## TASK DATA

-.-.-

-- ==== Sys2Proof/Certificates/Slice0/Obligations.lean ====
section
/-! DEFINITION. The statements for the provers, one definition each, in the order of OBLIGATIONS.json;
each docstring names the rules of spec/ it formalises. -/

open Sys2Proof Sys2Proof.Machine

/-! ### The command word -/

/-- R101, R102: words written out bit by bit from the opcode map, and two illegal ones. -/
def Obligations.OpcodeMapWords : Prop :=
  decode 0b00000000000000000000000000000000 = .ok .nop ∧
  decode 0b00000000000000000000000000000001 = .ok .encode ∧
  decode 0b00000000000000000000000000000010 = .ok .decode ∧
  decode 0b00000000000000000000000000000011 = .ok .clear ∧
  decode 0b00000000000000000000000000000100 = .error .reservedOpcode ∧
  decode 0b00000000000000000000000100000001 = .error .mbzNotZero

/-- R101: decoding the word of a well-formed command gives the command back. -/
def Obligations.DecodeOfEncodeIsCommand : Prop :=
  ∀ i : Instr, i.wf = true → decode (encode i) = .ok i

/-- R101, R102: a word is a command exactly when it is one of the four words of the map, and no word
hits two rows of it. -/
def Obligations.OnlyMapWordsAreLegal : Prop :=
  (∀ (w : Word) (i : Instr), decode w = .ok i ↔ w = encode i) ∧
  (∀ w : Word, (∀ i, w ≠ encode i) ↔ ∃ e, decode w = .error e) ∧
  opTable.Pairwise fun r r' => ∀ w : Word, ¬ (r.hits w = true ∧ r'.hits w = true)

/-! ### The host port -/

/-- R74, R72: a misaligned transaction gets ERROR, in every region and PHASE, and changes nothing.
The data 0 in the response of a refused write is the model's choice (assumption 11). -/
def Obligations.MisalignedTransactionRefused : Prop :=
  ∀ (s : State) (a v : Word), a.toNat % 4 ≠ 0 →
    hostRead a s = (.error, s) ∧ hostWrite a v s = (.error, s)

/-- R75: transactions to unmapped and reserved addresses and CODE_MEM words 9..15, and writes to
read-only places, get ERROR in every PHASE and change nothing.
The data 0 in the response of a refused write is the model's choice (assumption 11). -/
def Obligations.UnmappedAndReadOnlyRefused : Prop :=
  ∀ (s : State) (a v : Word), s.params.wf = true →
    (UnmappedAddr s.params a.toNat → hostRead a s = (.error, s) ∧ hostWrite a v s = (.error, s)) ∧
    (ReadOnlyAddr s.params a.toNat → hostWrite a v s = (.error, s))

/-- R26: a STATUS read returns BUSY, DONE, ERR and ERR_CODE in their bits, in every PHASE, and zero in
the reserved bits. -/
def Obligations.StatusReadShowsFlags : Prop :=
  ∀ s : State, ∃ w : Word, hostRead 0x08 s = (.okay w, s) ∧
    (w.getLsbD 0 = true ↔ s.phase ≠ .idle) ∧ w.getLsbD 1 = s.done ∧ w.getLsbD 2 = s.err ∧
    w.getLsbD 3 = false ∧ w.extractLsb' 4 4 = s.errCode ∧ w.extractLsb' 8 24 = 0

/-- R23 to R38: what a read of each register returns when idle, zero-extended, with no effect. -/
def Obligations.IdleRegisterReads : Prop :=
  ∀ s : State, s.phase = .idle →
    hostRead 0x00 s = (.okay 0x48554631, s) ∧ hostRead 0x04 s = (.okay 0, s) ∧
    hostRead 0x0C s = (.okay (if s.irqEn then 1 else 0), s) ∧
    hostRead 0x10 s = (.okay s.inLen, s) ∧ hostRead 0x14 s = (.okay s.bitLen, s) ∧
    hostRead 0x18 s = (.okay s.outLen, s) ∧
    hostRead 0x1C s = (.okay (BitVec.ofNat 32 s.lastBits.toNat), s) ∧
    hostRead 0x20 s = (.okay (BitVec.ofNat 32 s.nsym.toNat), s) ∧
    hostRead 0x24 s = (.okay (BitVec.ofNat 32 s.maxCodeLen.toNat), s) ∧
    hostRead 0x28 s = (.okay (BitVec.ofNat 32 s.nodeCount.toNat), s) ∧
    hostRead 0x2C s = (.okay (BitVec.ofNat 32 s.root.toNat), s) ∧
    hostRead 0x30 s = (.okay s.errInfo, s) ∧
    hostRead 0x34 s = (.okay (BitVec.ofNat 32 s.params.inCap), s) ∧
    hostRead 0x38 s = (.okay (BitVec.ofNat 32 s.params.outCap), s)

/-- R107: word s of FREQ_MEM is FREQ[s], and is read-only to the host.
The data 0 in the response of a refused write is the model's choice (assumption 11). -/
def Obligations.FreqWordsReadOnly : Prop :=
  ∀ (s : State) (x : Nat) (v : Word), s.phase = .idle → x < 256 →
    hostRead (freqAddr x) s = (.okay (freqAt s.freq x), s) ∧
    hostWrite (freqAddr x) v s = (.error, s)

/-- R106: the four words of NODE_MEM entry i, entry 511 and unused entries reading zero, all
read-only. That an unused entry is all zero is the invariant of R41, taken as a premise.
The data 0 in the response of a refused write is the model's choice (assumption 11). -/
def Obligations.NodeEntryWords : Prop :=
  ∀ (s : State) (i : Nat), s.phase = .idle → i ≤ 511 →
    (∃ w1 w2 w3 : Word,
      hostRead (nodeAddr i 0) s = (.okay (nodeAt s.node i).freq, s) ∧
      hostRead (nodeAddr i 1) s = (.okay w1, s) ∧
      hostRead (nodeAddr i 2) s = (.okay w2, s) ∧
      hostRead (nodeAddr i 3) s = (.okay w3, s) ∧
      w1.getLsbD 31 = (nodeAt s.node i).valid ∧ w1.getLsbD 30 = (nodeAt s.node i).leaf ∧
      w1.extractLsb' 8 22 = 0 ∧ w1.extractLsb' 0 8 = (nodeAt s.node i).sym ∧
      w2.extractLsb' 0 9 = (nodeAt s.node i).left ∧ w2.extractLsb' 9 23 = 0 ∧
      w3.extractLsb' 0 9 = (nodeAt s.node i).right ∧ w3.extractLsb' 9 23 = 0) ∧
    (i = 511 ∨ (s.ArenaLegal ∧ (nodeAt s.node i).valid = false) →
      ∀ k, k < 4 → hostRead (nodeAddr i k) s = (.okay 0, s)) ∧
    (∀ k v, k < 4 → hostWrite (nodeAddr i k) v s = (.error, s))

/-- R104, R105: the nine words W[0..8] a host reads from CODE_MEM entry x, the code assembled from them,
and the refused words 9..15.
The data 0 in the response of a refused write is the model's choice
(assumption 11). -/
def Obligations.CodeAssembledFromWords : Prop :=
  ∀ (s : State) (x : Nat), s.phase = .idle → x < 256 →
    (∃ W : Nat → Word, (∀ k, k ≤ 8 → hostRead (codeAddr x k) s = (.okay (W k), s)) ∧
      W 0 = BitVec.ofNat 32 (codeAt s.code x).len.toNat ∧
      (codeAt s.code x).code =
        (List.range (W 0).toNat).map fun j => (W (1 + j / 32)).getLsbD (31 - j % 32)) ∧
    (∀ k v, 9 ≤ k → k ≤ 15 →
      hostRead (codeAddr x k) s = (.error, s) ∧ hostWrite (codeAddr x k) v s = (.error, s))

/-- R104, R201: an idle host write of a CODE_MEM word changes that field of that entry and nothing
else: LEN from bits [7:0] of word 0, BITS[32m + t] from bit 31 − t of word 1 + m.
The data 0 in the response of a write is the model's choice
(assumption 11). -/
def Obligations.CodeWordWrites : Prop :=
  ∀ (s : State) (x : Nat) (v : Word), s.phase = .idle → x < 256 →
    (∃ t, hostWrite (codeAddr x 0) v s = (.okay 0, t) ∧ t = { s with code := t.code } ∧
      (codeAt t.code x).len = v.extractLsb' 0 8 ∧ (codeAt t.code x).bits = (codeAt s.code x).bits ∧
      (∀ y, y ≠ x → codeAt t.code y = codeAt s.code y) ∧
      hostRead (codeAddr x 0) t = (.okay (BitVec.ofNat 32 (v.toNat % 256)), t)) ∧
    (∀ m, m < 8 → ∃ t, hostWrite (codeAddr x (1 + m)) v s = (.okay 0, t) ∧
      t = { s with code := t.code } ∧ (codeAt t.code x).len = (codeAt s.code x).len ∧
      (∀ j, j < 256 → (codeAt t.code x).bit j =
        if j / 32 = m then v.getLsbD (31 - j % 32) else (codeAt s.code x).bit j) ∧
      (∀ y, y ≠ x → codeAt t.code y = codeAt s.code y) ∧
      hostRead (codeAddr x (1 + m)) t = (.okay v, t))

/-- R76, R78: an idle write of IN_MEM word w stores its four bytes little-endian, changes no other byte
and no other state, and reads back.
The data 0 in the response of a write is the model's choice
(assumption 11). The form of the memory beneath is the model's choice too (assumption 1). -/
def Obligations.InWordWriteReadsBack : Prop :=
  ∀ (s : State) (w : Nat) (v : Word), s.params.wf = true → s.phase = .idle →
    4 * w < s.params.inCap →
    ∃ t, hostWrite (inAddr (4 * w)) v s = (.okay 0, t) ∧ t = { s with inMem := t.inMem } ∧
      (∀ j, j < 4 → inByte t.inMem (4 * w + j) = v.extractLsb' (8 * j) 8) ∧
      (∀ i, i < 4 * w ∨ 4 * w + 4 ≤ i → inByte t.inMem i = inByte s.inMem i) ∧
      hostRead (inAddr (4 * w)) t = (.okay v, t)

-.-.-

An exact, complete copy of the lines above from the one with "hostRead (codeAddr x 0)" through the one with "hostRead (codeAddr x (1" is the whole answer.

      hostRead (codeAddr x 0) t = (.okay (BitVec.ofNat 32 (v.toNat % 256)), t)) ∧
    (∀ m, m < 8 → ∃ t, hostWrite (codeAddr x (1 + m)) v s = (.okay 0, t) ∧
      t = { s with code := t.code } ∧ (codeAt t.code x).len = (codeAt s.code x).len ∧
      (∀ j, j < 256 → (codeAt t.code x).bit j =
        if j / 32 = m then v.getLsbD (31 - j % 32) else (codeAt s.code x).bit j) ∧
      (∀ y, y ≠ x → codeAt t.code y = codeAt s.code y) ∧
      hostRead (codeAddr x (1 + m)) t = (.okay v, t))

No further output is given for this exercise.